2. Internet-Enabled Devices Are Everywhere
Internet of things (IoT) devices are becoming more and more widespread, and that trend isn’t slowing any time soon. IoT devices are difficult to update, and many have lax security measures in place. To be clear: IoT devices within an organization can put companies, infrastructure and individuals at risk. The problem is compounded when compromised devices become gateways into industrial control or supervisory control and data acquisition (SCADA) systems. Those systems are often less protected and more difficult to update.
Adam Shostack gave a talk on threat modeling at a conference and discussed approaches to these new threats. Agile methodologies have been adapted for software development, and threat modeling cannot continue to be ruled by an outmoded waterfall approach when things are moving so quickly. We must be iterative in our approaches and respond quickly as the threats pile up due to development speed and the pure volume of wireless sensors. By doing so, we’ll be better prepared to handle the sheer volume of internet-enabled devices that come online every day.
3. The Need For Proper 2FA Will Grow
Authentication is a perennial topic in the security arena. In recent years, most companies have begun to use proper authentication practices, but two-factor authentication (2FA) remains difficult for many people to comprehend. There are three common types, or “factors,” of authentication:
1. What you know (e.g., a password)
2. What you have (e.g., an authentication app)
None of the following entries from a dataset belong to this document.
-- ==== Sys2Proof/Certificates/Slice0/Obligations.lean ====
section
/-! DEFINITION. The statements for the provers, by chapter of the spec: the link and the host commands, weighing, feed,
dust, the quay line, peers, the plan, claims, travel and spout, the cycle, the bills, the laws of the whole machine. -/

open Sys2Proof Sys2Proof.Machine

/-! ### The queue, the link and the Host Link's own commands -/

/-- A step takes the command at the front of the queue and executes it on the state with the queue's rest (the queue is
the model's, log 2). With none waiting one millisecond passes (R1 gives the periods; that the idle step
is a millisecond, and that what falls due joins the queue, is the model's choice, log 3): before RUN only the peers' ages
and the line window count; after RUN every running timer and the phase of the time base count too, and exactly the rows
whose period ends or whose timer has reached its limit join the queue. -/
def Obligations.CommandsTakenInOrder : Prop :=
  (∀ (c : Instr) (rest : List Instr) (s : State),
    step { s with pending := c :: rest } = exec c { s with pending := rest }) ∧
  ∀ (s : State), s.pending = [] →
    let aged (p : Peer) : Peer :=
      if p.presence = .live ∨ p.presence = .silent then { p with age := p.age.map (fun a => min 65535 (a + 1)) } else p
    let counted (m : Option Nat) : Option Nat := m.map (· + 1)
    let lineMs := s.qli.lineMs + 1
    (s.running = false →
      step s = .next { s with
        peers := s.peers.map aged, qli := { s.qli with lineMs := lineMs },
        pending := if 1000 ≤ lineMs then [.lineWindowEnd] else [] }) ∧
    (s.running = true →
      ∃ due, step s = .next { s with
          base := (s.base + 1) % 1000, peers := s.peers.map aged, qli := { s.qli with lineMs := lineMs },
          scale := { s.scale with beltMs := counted s.scale.beltMs },
          dust := { s.dust with
            wakeMs := counted s.dust.wakeMs, sleepMs := counted s.dust.sleepMs, warmMs := counted s.dust.warmMs },
          plan := { s.plan with catchUp := counted s.plan.catchUp },
          travel := { s.travel with stallMs := counted s.travel.stallMs, restMs := counted s.travel.restMs },
          spout := { s.spout with ms := counted s.spout.ms },
          cycle := { s.cycle with settleMs := counted s.cycle.settleMs, attendMs := counted s.cycle.attendMs },
          pending := due } ∧
        (∀ c ∈ due, ∃ i : Fin 8, c ∈ [Instr.intervalEnd, .patternStep, .beaconTick, .noteTick, .secondTick,
          .lineWindowEnd, .beltStallTimeout, .peerTimeout i, .wakeWindowEnd, .sleepPeriodEnd, .catchUpEnd, .travelStall,
          .restTimeEnd, .spoutTimeout, .attendanceLapse, .settleExpiry]) ∧
        (Instr.intervalEnd ∈ due ↔ (s.base + 1) % 50 = 0) ∧ (Instr.patternStep ∈ due ↔ (s.base + 1) % 125 = 0) ∧
        (Instr.beaconTick ∈ due ↔ (s.base + 1) % 250 = 0) ∧ (Instr.noteTick ∈ due ↔ (s.base + 1) % 500 = 0) ∧
        (Instr.secondTick ∈ due ↔ (s.base + 1) % 1000 = 0) ∧ (Instr.lineWindowEnd ∈ due ↔ 1000 ≤ lineMs) ∧
        (Instr.beltStallTimeout ∈ due ↔ ∃ n, s.scale.beltMs = some n ∧ (scaleCfg s).beltStall ≤ n + 1) ∧
        (∀ i : Fin 8, Instr.peerTimeout i ∈ due ↔
          i.val ≠ s.station ∧ (peer s i.val).presence = .live ∧
            ∃ a, (peer s i.val).age = some a ∧ peerTimeout s ≤ min 65535 (a + 1)) ∧
        (Instr.wakeWindowEnd ∈ due ↔
          s.dust.sampling = .waking ∧ ∃ n, s.dust.wakeMs = some n ∧ wakeWindow s ≤ n + 1) ∧
        (Instr.sleepPeriodEnd ∈ due ↔
          s.dust.sampling = .sleeping ∧ ∃ n, s.dust.sleepMs = some n ∧ sleepPeriod s ≤ n + 1) ∧
        (Instr.catchUpEnd ∈ due ↔ s.plan.state = .learning ∧ ∃ n, s.plan.catchUp = some n ∧ 16000 ≤ n + 1) ∧
        (Instr.travelStall ∈ due ↔
          s.travel.drive ≠ .off ∧ ∃ n, s.travel.stallMs = some n ∧ (rail s).stallTime ≤ n + 1) ∧
        (Instr.restTimeEnd ∈ due ↔ s.travel.state = .creeping ∧ ∃ n, s.travel.restMs = some n ∧ 200 ≤ n + 1) ∧
        (Instr.spoutTimeout ∈ due ↔
          (s.spout.state = .lowering ∨ s.spout.state = .raising) ∧ ∃ n, s.spout.ms = some n ∧ spoutLimit s ≤ n + 1) ∧
        (Instr.attendanceLapse ∈ due ↔
          s.cycle.state ≠ .idle ∧ ∃ n, s.cycle.attendMs = some n ∧ attendLimit s ≤ n + 1) ∧
        (Instr.settleExpiry ∈ due ↔ ∃ n, s.cycle.settleMs = some n ∧ settleLimit s ≤ n + 1))

/-- Every term that stands for an event of the outside completes; the two kinds that stand for none stop (log 27). -/
def Obligations.WellFormedCommandsComplete : Prop :=
  ∀ (c : Instr) (s : State),
    (wellFormed c = true → ∃ t, exec c s = .next t) ∧ (wellFormed c = false → exec c s = .fault .illFormed)

/-- R189 steps 1 and 4 for every host command: a frame too long, too short, or whose fields do not have the command's
length is refused with BAD_LENGTH, and nothing outside the buffer changes. -/
def Obligations.WrongLengthRefused : Prop :=
  ∀ (c : Instr) (code : Byte) (fits : List Byte → Bool) (rest : List Byte) (s : State),
    hostRow c = some (code, fits, rest) →
    (64 < rest.length + 1 ∨ ∀ fs, frames fs rest → fits fs = false) →
      exec c s = .next (answered code rest (refuse .badLength) s)

/-- Section 11.2: before RUN every command but SET CONFIG, RUN, the event commands, READ STATUS and READ PEER is refused
with NOT_RUNNING, and nothing outside the buffer changes. -/
def Obligations.NotRunningRefused : Prop :=
  ∀ (c : Instr) (code : Byte) (fits : List Byte → Bool) (fs rest : List Byte) (s : State),
    hostRow c = some (code, fits, rest) → beforeRunToo c = false → frames fs rest → fits fs = true →
    s.running = false →
      exec c s = .next (answered code rest (refuse .notRunning) s)

/-- R189: the no-operation frame empties the buffer; one over 64 bytes, and one whose code names no command, is
answered; a frame that came too early shifts out 0xFF and leaves the response; a frame of no bytes is refused with
BAD_LENGTH, the code answered being a free value (log 13). The bytes shifted out are kept as the model's own record (log
33). -/
def Obligations.FramesWithoutCommand : Prop :=
  ∀ (code : Byte) (rest : List Byte) (n : Nat) (s : State),
    (rest.length + 1 ≤ 64 → exec (.noOperationFrame rest) s =
      .next { s with link := { s.link with miso := shiftOut s.link.buf (rest.length + 1), buf := none } }) ∧
    (64 < rest.length + 1 → exec (.noOperationFrame rest) s = .next (answered 0 rest (refuse .badLength) s)) ∧
    (29 < code.toNat → rest.length + 1 ≤ 64 →
      exec (.unknownCommand code rest) s = .next (answered code rest (refuse .unknown) s)) ∧
    (29 < code.toNat → 64 < rest.length + 1 →
      exec (.unknownCommand code rest) s = .next (answered code rest (refuse .badLength) s)) ∧
    exec (.linkFrameDiscarded n) s = .next { s with link := { s.link with miso := List.replicate n 0xFF } } ∧
    ∃ answeredCode : Byte, exec .frameOfNoBytes s = .next { s with
      freeIx := s.freeIx + 1,
      link := { s.link with
        miso := [], buf := some { code := answeredCode, status := .refused, reason := .badLength, result := [] } } }

/-- R189, R198: while a frame is clocked the buffer shifts out from its first byte: code, status, reason, result length,
result bytes, then 0x00; the empty buffer shifts out zeros. -/
def Obligations.ResponseShiftedOut : Prop :=
  ∀ (r : Response) (n : Nat),
    shiftOut none n = List.replicate n 0 ∧
    (shiftOut (some r) n).length = n ∧
    (shiftOut (some r) 4 = [r.code, BitVec.ofNat 8 r.status.code, BitVec.ofNat 8 r.reason.code,
      BitVec.ofNat 8 r.result.length]) ∧
    (shiftOut (some r) (4 + r.result.length + n)).drop 4 = r.result ++ List.replicate n 0

/-- R194: SET EVENTS replaces the enables, READ EVENTS returns flags and enables, CLEAR EVENTS clears the named flags,
before RUN as after; ATTN is active while a flag is both set and enabled. R195: status pages 1 to 11 are answered with DONE,
each with the fields its row names, at the bytes R198 gives them and with the codes of R197; any other page number is refused
with BAD_VALUE, and reading changes nothing outside the buffer. Which fields carry a presence byte, where R198 leaves a row's
form open, and the two bytes of the window error count are the model's choice (logs 17, 31). -/
def Obligations.EventAndStatusCommands : Prop :=
  ∀ (fs rest : List Byte) (s : State),
    (frames fs rest → fs.length = 3 →
      exec (.setEvents rest) s =
        .next (answered 3 rest (done []) { s with link := { s.link with enables := BitVec.ofNat 24 (number fs) } })) ∧
    (frames [] rest →
      exec (.readEvents rest) s =
        .next (answered 4 rest (done (le 3 s.link.flags.toNat ++ le 3 s.link.enables.toNat)) s)) ∧
    (frames fs rest → fs.length = 3 →
      ∃ flags : BitVec 24,
        exec (.clearEvents rest) s = .next (answered 5 rest (done []) { s with link := { s.link with flags := flags } }) ∧
        ∀ k, k < 24 → (flags.getLsbD k = true ↔ s.link.flags.getLsbD k = true ∧ (number fs).testBit k = false)) ∧
    (attn s = true ↔ ∃ k, k < 24 ∧ s.link.flags.getLsbD k = true ∧ s.link.enables.getLsbD k = true) ∧
    codesAsTabled ∧
    ∀ page : Byte, frames [page] rest →
      (1 ≤ page.toNat → page.toNat ≤ 11 → ∃ bytes, statusPage page.toNat s = some bytes ∧
        isStatusPage page.toNat s bytes ∧
        exec (.readStatus rest) s = .next (answered 6 rest (done bytes) s)) ∧
      (page.toNat = 0 ∨ 12 ≤ page.toNat →
        exec (.readStatus rest) s = .next (answered 6 rest (refuse .badValue) s))

/-- R191, R7, R23, R96, R139: before RUN a section that passes its checks is taken whole with its effects, one that fails
and a section number outside 1 to 6 are refused with BAD_VALUE; after RUN CONFIG_CLOSED. -/
def Obligations.ConfigSectionsTaken : Prop :=
  ∀ (n : Byte) (content rest : List Byte) (s : State), frames (n :: content) rest →
    (s.running = true → fitsSection (n :: content) = true →
      exec (.setConfig rest) s = .next (answered 1 rest (refuse .configClosed) s)) ∧
    (s.running = false → (n.toNat = 0 ∨ 7 ≤ n.toNat) →
      exec (.setConfig rest) s = .next (answered 1 rest (refuse .badValue) s)) ∧
    (s.running = false → n = 1 → content.length = 25 →
      (parseRail content = none → exec (.setConfig rest) s = .next (answered 1 rest (refuse .badValue) s)) ∧
      ∀ c, parseRail content = some c → ∃ t, exec (.setConfig rest) s = .next t ∧ replied 1 rest (done []) s t ∧
        t.cfg = { s.cfg with rail := some c } ∧ position t = position s ∧
        t.travel = { s.travel with count := position s * c.countsPerCm } ∧
        (∀ i, c.n ≤ i → peer t i = .reset) ∧ (∀ i, i < c.n → sameReport (peer t i) (peer s i)) ∧
        t.scale = s.scale ∧ t.feed = s.feed ∧ t.dust = s.dust ∧ t.qli = s.qli ∧ t.plan = s.plan ∧ t.claim = s.claim ∧
        t.spout = s.spout ∧ t.cycle = s.cycle ∧ t.bills = s.bills ∧ t.running = false ∧ t.pending = s.pending) ∧
    (s.running = false → n = 2 → content.length = 10 →
      (parseScale content = none → exec (.setConfig rest) s = .next (answered 1 rest (refuse .badValue) s)) ∧
      ∀ c, parseScale content = some c → exec (.setConfig rest) s = .next (answered 1 rest (done [])
        { s with cfg := { s.cfg with scale := some c }, scale := { s.scale with workingZero := some c.zero } })) ∧
    (s.running = false → n = 3 → content.length = 41 →
      (parseFeed content = none → exec (.setConfig rest) s = .next (answered 1 rest (refuse .badValue) s)) ∧
      ∀ c, parseFeed content = some c → ∃ acc, exec (.setConfig rest) s = .next (answered 1 rest (done [])
        { s with cfg := { s.cfg with feed := some c },
                 feed := { s.feed with setpoint := some c.fMin, staged := none, acc := acc } }) ∧
        (s.feed.mode = .shut → acc = s.feed.acc)) ∧
    (s.running = false → n = 4 → content.length = 17 →
      (parseDust content = none → exec (.setConfig rest) s = .next (answered 1 rest (refuse .badValue) s)) ∧
      ∀ c, parseDust content = some c → exec (.setConfig rest) s = .next (answered 1 rest (done [])
        { s with cfg := { s.cfg with dust := some c } })) ∧
    (s.running = false → n = 5 → content.length = 14 →
      (parseLines content = none → exec (.setConfig rest) s = .next (answered 1 rest (refuse .badValue) s)) ∧
      ∀ c, parseLines content = some c → exec (.setConfig rest) s = .next (answered 1 rest (done [])
        { s with cfg := { s.cfg with lines := some c } })) ∧
    (s.running = false → n = 6 → content.length = 30 →
      (parsePatterns content = none → exec (.setConfig rest) s = .next (answered 1 rest (refuse .badValue) s)) ∧
      ∀ c, parsePatterns content = some c → exec (.setConfig rest) s = .next (answered 1 rest (done [])
        { s with cfg := { s.cfg with patterns := some c } }))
3. What you are (e.g., a fingerprint)
Given that, 2FA is exactly what you might think it is — any combination of two different types of authentication. The most common application of 2FA is a password and a code generated by a physical device.
Unfortunately, it doesn’t seem to be common knowledge that companies and users should not depend on text messages, emails and phone calls for the second factor of 2FA. It’s not that difficult for an attacker to execute what is known as a SIM swap to gain access to a user’s phone. Rather than depending on texting, emails or calls, the codes should be generated by either a dedicated device or an application such as Google’s Authenticator app. Spend some time in the coming year protecting your accounts by auditing and changing your passwords and utilizing 2FA whenever possible.
4. Everything Old Is ‘New’ Again
Computers are more powerful than they were a decade ago, but the threat vectors are generally the same. While computers have become more powerful, they still complete the same task: They process data. Protecting that data is an enduring problem. The STRIDE Threat Model that Microsoft built to describe threats is still as relevant as it was in 2009. The conference talks I heard all fell into similar threat categories as they did last year and the year before that.
How do you prepare for these enduring threats? Maintain a basic level of security. Protect your passwords. Ensure that your company performs regular training and risk assessments. Have a business continuity plan. Test all your safeguards.
There will always be new ways for hackers to break into computer systems, and there will always be new hackers. Fortunately, there are people who are just as enthusiastic about defense as the hackers are about offense. You don’t necessarily need to know the details of a hacking attack to understand the risk it poses to your organization. Stay on top of the trends and the overall threat landscape, and be sure to make security a priority.